» Problem description
Your task is to work out how many lines in the data include the word "wordAddr". Reply with the number alone.

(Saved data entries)

-- ==== Sys2Proof/WellFormed.lean ====
section
/-!
DEFINITION. Which commands are well formed: operands within the ranges that the spec gives them. The meanings are total: an operand outside
its range has no effect (R8) or is refused as its own rule says.
-/
namespace Sys2Proof

/-- The address of a word. -/
def wordAddr (x : Nat) : Bool := decide (x % 4 = 0)

/-- A word offset that the mirror aperture reaches (Table 1-4). -/
def mirrorOff (off : Nat) : Bool := wordAddr off && decide (off < 0xE000000)

/-- A word offset of a private aperture (Table 1-4). -/
def privOff (off : Nat) : Bool := wordAddr off && decide (off < 0x10000000)

/-- `n` bytes from `off` on lie in BAR2 (R416). -/
def bulkRange (off n : Nat) : Bool := decide (off + n ≤ 0x800000000)

/-- A forwarded write (R22, R26). -/
def Forwarded.wf : Forwarded → Bool
  | .word off _ => mirrorOff off
  | .bulk off bytes => bulkRange off bytes.length

/-- The place of an ECC error (R404, R411, R414). -/
def EccSite.wf : EccSite → Bool
  | .bank _ off => decide (off < 0x100000)
  | .lmem _ off => decide (off < 0x10000)
  | .dram off _ => decide (off < 0x800000000)

/-- A command is well formed. -/
def Instr.wf : Instr → Bool
  | .powerOnReset _ => true
  | .powerOnResetEnd _ => true
  | .resetNAssert _ => true
  | .resetNRelease _ => true
  | .devRst _ _ _ _ => true
  | .ctxRst _ _ _ => true
  | .contextReset => true
  | .rejLoaded _ => true
  | .twinStartComplete _ _ => true
  | .twinStartTimeout => true
  | .mirrorWrite _ _ off _ => mirrorOff off
  | .mirrorTimeout _ _ _ wr => wr.wf
  | .mirrorRead _ _ off => mirrorOff off
  | .notwinRead _ target off => match target with | none => mirrorOff off | some _ => privOff off
  | .deadAcc _ _ _ off => privOff off
  | .bulkWrite _ off bytes => bulkRange off bytes.length
  | .xtwinAcc _ _ _ _ off => privOff off
  | .coreThallusWrite _ _ _ addr _ => wordAddr addr && decide (addr < 0x1010000)
  | .rstSet _ _ _ _ _ => true
  | .rstClear _ _ _ _ => true
  | .isoSet _ _ _ _ _ => true
  | .isoClear _ _ _ _ => true
  | .swap _ _ _ => true
  | .roleSwap => true
  | .outHold _ _ _ => true
  | .outSafe _ _ _ => true
  | .wdogCtlWrite _ _ _ => true
  | .wdogKick _ _ _ => true
  | .wdogExpired => true
  | .tick => true
  | .computeDeadline => true
  | .stripeComplete _ _ stripe => decide (stripe < 256)
  | .patchDone _ _ => true
  | .sliceReady _ _ _ => true
  | .emissionStart _ => true
  | .sorediumLatch => true
  | .frameRecord _ => true
  | .tgenCommit _ _ _ => true
  | .tgenCancel _ _ => true
  | .tgenPhaseWrite _ _ _ => true
  | .tbMeasSubmit _ _ _ _ _ => true
  | .tbMeasInvalid _ _ _ => true
  | .tbMeasNewSrc _ _ _ => true
  | .tbHoldover _ _ => true
  | .tbHoldLong _ => true
  | .tbSlewEnd _ => true
  | .ltcFrame _ _ _ _ _ => true
  | .ltcLoss _ => true
  | .wclkMeasurement _ _ _ => true
  | .tbModeWrite _ _ _ _ => true
  | .tbSet _ _ _ => true
  | .tb3TrimWrite _ _ _ => true
  | .graftGo _ _ => true
  | .graftArmed _ _ => true
  | .graftCancel _ _ => true
  | .graftCatchupDone _ _ => true
  | .netLinkUp _ _ => true
  | .netLinkDown _ _ _ => true
  | .netRxFrame t t0 _ _ _ => decide (t0 ≤ t)
  | .joinReport _ _ _ => true
  | .sacnSrcLoss _ _ => true
  | .sacnSyncLoss _ _ => true
  | .stFlowLoss _ _ _ => true
  | .netRxfree _ _ slot => decide (slot < 65536)
  | .netTxTail _ _ _ _ => true
  | .netTxDone _ _ => true
  | .netWakeMatch _ _ _ _ => true
  | .layerCmt _ _ _ => true
  | .layerRelay _ _ _ => true
  | .layerDamagedClear _ _ _ _ => true
  | .colrCmt _ _ _ => true
  | .colrZoneForce _ _ _ => true
  | .zoneCold _ _ => true
  | .zoneRampEnd _ _ => true
  | .curvScrub _ _ _ => true
  | .curvParityRetry _ _ _ _ => true
  | .strdEnum _ _ _ => true
  | .prnEnum _ => true
  | .enumReply _ _ _ => true
  | .enumCountWaitEnd _ => true
  | .enumEchoTimeout _ => true
  | .prnEnumDone _ _ => true
  | .strdFull _ _ _ => true
  | .prnStatus _ _ slot _ => decide (slot < 64)
  | .prnSlotMiss _ _ slot => decide (slot < 64)
  | .prnUpErr _ _ => true
  | .prnNodeWake _ _ => true
  | .prnUpLock _ _ => true
  | .prnUpLockLoss _ _ => true
  | .holdKeepalive => true
  | .streamAbsent _ _ => true
  | .rdmSubmit _ _ _ => true
  | .rdmRequestStart _ _ _ => true
  | .rdmResponse _ _ _ _ => true
  | .rdmResponseTimeout _ => true
  | .rdmDisc _ _ _ => true
  | .rdmDiscPeriod _ _ => true
  | .rdmDiscDone _ _ _ => true
  | .hlthPost _ _ _ => true
  | .hlthNoReport _ _ fixture => decide (fixture < 262144)
  | .diagVoid _ => true
  | .periBlockClose _ _ _ _ _ _ _ => true
  | .periArbDecide => true
  | .periResume => true
  | .digestCompare _ _ _ => true
  | .healthFlag _ _ _ => true
  | .hbLoss _ _ => true
  | .heartbeat _ _ => true
  | .resyncCopyDone _ => true
  | .resyncFail _ => true
  | .sorusPush _ _ _ => true
  | .sorusRel _ _ _ => true
  | .sorusDone _ _ _ => true
  | .dropPkt _ _ _ => true
  | .winDropPkt _ _ _ => true
  | .sorusPop _ _ _ => true
  | .winHdrPop _ _ _ => true
  | .mirrorPop _ _ _ _ => true
  | .sorusDispatch _ _ => true
  | .sorusPreempt _ _ => true
  | .bankOwnerWrite _ _ _ _ => true
  | .bankStateWrite _ _ _ _ => true
  | .bankGrant _ _ _ => true
  | .bankReady _ _ _ => true
  | .bankAccessFault _ _ _ _ => true
  | .memEccError _ _ site _ => site.wf
  | .bankTestWindow _ _ _ _ => true
  | .bankTestAbort _ _ _ => true
  | .lmemScrub _ _ _ => true
  | .dramScrub _ _ => true
  | .dramAccessDenied _ _ _ _ off => decide (off < 0x800000000)
  | .hostRelay _ _ _ _ => true
  | .mbxWrite _ _ _ word _ => decide (word < 16384)
  | .mbxRead _ _ _ word => decide (word < 16384)
  | .mgmtWrite _ addr _ _ => wordAddr addr && decide (addr < 0x40000000)
  | .mgmtRead _ addr _ => wordAddr addr && decide (addr < 0x40000000)
  | .mgmtTimeout _ => true
  | .mgmtWake _ => true
  | .perst _ _ => true
  | .msixRelease _ _ _ _ => true
  | .flashRead _ _ _ len => decide (len < 0x2000000)
  | .flashProgram _ _ _ len => decide (len < 0x2000000)
  | .flashErase4k _ _ _ => true
  | .flashErase64k _ _ _ => true
  | .flashReadSfdp _ _ _ len => decide (len < 0x2000000)
  | .flashCopy _ _ _ len => decide (len < 0x2000000)
  | .flashCmdDone _ _ => true
  | .flashTimeout _ _ => true
  | .rzOutboundWrite _ => true
  | .rzOutboundRead _ _ addr => wordAddr addr && decide (addr < 0x100000000)
  | .rzLockedRead _ _ _ addr => wordAddr addr && decide (addr < 0x100000000)
  | .rzLockTimeout => true
  | .rzInbound _ _ addr _ => wordAddr addr && decide (addr < 0x100000000)
  | .rzRequest _ _ => true
  | .rzGrantLost _ => true
  | .rzCrossing _ _ => true
  | .rzPhaseTimeout _ => true
  | .rzLinePoll _ _ => true
  | .rzPrefetchExpire _ => true
  | .rzTargetResponse _ _ => true
  | .rzpSemRead _ _ _ => true
  | .rzpSemWrite _ _ _ _ => true
  | .ctlHello _ _ msg => decide (msg.length ≤ 1072)
  | .ctlRead _ _ msg => decide (msg.length ≤ 1072)
  | .ctlWrite _ _ msg => decide (msg.length ≤ 1072)
  | .ctlClose _ _ msg => decide (msg.length ≤ 1072)
  | .ctlSessionTimeout _ => true
  | .ctlKeyData _ _ _ => true
  | .ctlKeyClear _ _ _ => true
  | .pwrReqRun _ _ _ => true
  | .pwrReqDim _ _ _ => true
  | .pwrReqNap _ _ _ => true
  | .pwrReqDark _ _ _ => true
  | .powerOffSequencing _ _ _ _ => true
  | .pwrStateChange => true
  | .sleepSequence _ => true
  | .sleepStepTimeout _ => true
  | .sleepRetry => true
  | .pwrOppWrite _ _ _ => true
  | .oppRaiseSettle _ _ _ => true
  | .oppLowerSettle => true
  | .oppPgTimeout _ _ => true
  | .pwrAlarm => true
  | .napWake _ _ => true
  | .darkWake _ _ => true
  | .wakePgTimeout _ _ => true
  | .wakePllTimeout _ => true
  | .brownoutWarn _ _ _ => true
  | .railReset _ _ => true
  | .railRecover _ _ => true
  | .dieSensorOvertemp _ _ => true
  | .bootAct _ _ _ => true
  | .fwTrial _ => true
  | .inPlaceRestart _ => true
  | .inPlaceRebuildDone _ => true
  | .bootVerify _ _ _ => true
  | .bootVerifyDone _ => true
  | .updHealthConfirm _ _ _ => true
  | .trialExpired _ => true
  | .trialStartTimeout _ => true
  | .bootRecordWrite _ => true
  | .settingsWrite _ _ => true
  | .otpProgram _ _ _ => true
  | .otpRevoke _ _ _ => true
  | .rejBootWrite _ _ _ => true
  | .pkgExport _ _ _ => true
  | .pkgImport _ _ _ => true
  | .pkgDone _ _ => true
  | .calAll _ _ => true
  | .calUnit _ _ unit => decide (unit < 45)
  | .calPeriod => true
  | .calRun _ => true
  | .calUnitDone _ _ code => decide (code < 65536)
  | .calStrandApply _ => true
  | .eventRaise _ _ _ _ _ => true
  | .evtSoft _ _ _ => true
  | .evtLogTail _ _ _ => true
  | .evtPendClear _ _ _ _ => true
  | .tapInstruction _ _ => true
  | .registerWrite _ req addr _ => wordAddr addr && (match req with | .core _ _ => decide (addr < 0x1000000000) | _ => decide (addr < 0x40000000))

end Sys2Proof
end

» Answer to this problem
10